> TASK REQUIREMENTS
All lines in the data bearing the string "respond" should be identified and copied.

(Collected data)
/-- R161: the poll timer reaches the poll interval. -/
def poll (s : State) : State :=
  match s.weather.pollTimer, s.portOf .weather with
  | some d, some p =>
    pollAt p ((reach d s).setWeather { s.weather with
      pollTimer := some (d + s.weather.interval * Config.second) })
  | _, _ => s

/-- R163: a READING from the station. -/
def readingIn (r : Reading) (s : State) : State :=
  match s.weather.reply with
  | some _ =>
    evaluate (some outcomeAnswered) (s.setWeather { takeReading s.now r s.weather with reply := none })
  | none => s.setWeather { s.weather with lateReplies := bump s.weather.lateReplies }

/-- R163: every latest value becomes absent. -/
def clearLatest (w : Weather) : Weather :=
  { w with quantities := w.quantities.map (fun q => { q with latest := none }), surface := none, precip := none }

/-- R163: the reply timer reaches 2 s: the poll is missed. -/
def replyExpired (s : State) : State :=
  match s.weather.reply with
  | some d =>
    evaluate (some outcomeMissed) ((reach d s).setWeather { clearLatest s.weather with
      reply := none, missedPolls := bump s.weather.missedPolls })
  | none => s

/-- R163: the WEATHER port leaves service: a poll in AWAITING counts as suspended. -/
def weatherLinkLeft (s : State) : State :=
  match s.weather.reply with
  | some _ => evaluate none (s.setWeather { s.weather with reply := none })
  | none => s

/-- R171: the alarm timer reaches 10 s. -/
def alarmExpired (s : State) : State :=
  match s.weather.alarmTimer with
  | some d => if s.phase = .active then sendAlarm (reach d s) else s
  | none => s

/-- R173: the weather unit of a station that enters MUTE. -/
def weatherMute (s : State) : State :=
  s.setWeather { s.weather with pollTimer := none, alarmTimer := none, reply := none }

/-! ### The weather view (R172) -/

/-- The level of a code 0 to 3. -/
def readLevel (b : Byte) : Option Level :=
  if b = 0 then some .zero else if b = 1 then some .one else if b = 2 then some .two else if b = 3 then some .unknown
  else none

/-- R172: the levels a WX-ALARM carries, if no code is above 3. -/
def readAlarmCell (b : List Byte) : Option (Level × Level × Level) :=
  match readLevel (byteAt b 0), readLevel (byteAt b 1), readLevel (byteAt b 2) with
  | some i, some f, some w => some (i, f, w)
  | _, _, _ => none

/-- Write an entry of the view. -/
def setView (station : Nat) (e : Option ViewEntry) (s : State) : State :=
  s.setWeather { s.weather with view := s.weather.view.setIfInBounds station e }

/-- R172: a WX-ALARM of another station, copied in STARTING or ACTIVE. -/
def alarmCopied (source : Nat) (payload : List Byte) (s : State) : State :=
  if weatherRuns s then
    match readAlarmCell payload with
    | none => s
    | some (i, f, w) =>
      let s' := setView source (some ⟨i, f, w, s.now⟩) s
      match s.viewOf source with
      | none => respond s'
      | some e => if e.ice = i ∧ e.fog = f ∧ e.wind = w then s' else respond s'
  else s

/-- R172: the view entry of a station reaches 35 s. -/
def viewExpired (station : Nat) (s : State) : State :=
  match s.viewOf station with
  | some e => respond (setView station none (reach (e.refreshed + Config.viewAge) s))
  | none => s

/-- R172: the number of entries. -/
def viewCount (w : Weather) : Nat := w.view.toList.countP (·.isSome)

/-! ### WX-RATE and WX-LIMITS (R162, R168) -/

/-- R162: WX-RATE. -/
def setRate (interval : Byte) (s : State) : State :=
  let n := if interval.toNat < 5 then 5 else if 60 < interval.toNat then 60 else interval.toNat
  s.setWeather { s.weather with interval := n, pollTimer := some (s.now + n * Config.second) }

/-- R168: thresholds of ICE. -/
def setIce (q : LimitParams) (s : State) : State :=
  let l1 := clampTo (-400) 800 q.level1.toInt
  let l2 := clampTo (-400) 800 q.level2.toInt
  let p1 := clampTo (-1200) 1200 q.spread1.toInt
  let p2 := clampTo (-1200) 1200 q.spread2.toInt
  if l2 < l1 ∧ p2 < p1 then
    s.setWeather { s.weather with
      thresholds := { s.weather.thresholds with ice1 := l1, ice2 := l2, spread1 := p1, spread2 := p2 } }
  else reject .range s

/-- R168: thresholds of FOG. -/
def setFog (q : LimitParams) (s : State) : State :=
  let l1 := clampTo 0 10000 q.level1.toInt
  let l2 := clampTo 0 10000 q.level2.toInt
  if l2 < l1 then
    s.setWeather { s.weather with thresholds := { s.weather.thresholds with fog1 := l1, fog2 := l2 } }
  else reject .range s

> OUTPUT OF THE EXERCISE
      | none => respond s'
      | some e => if e.ice = i ∧ e.fog = f ∧ e.wind = w then s' else respond s'
  | some e => respond (setView station none (reach (e.refreshed + Config.viewAge) s))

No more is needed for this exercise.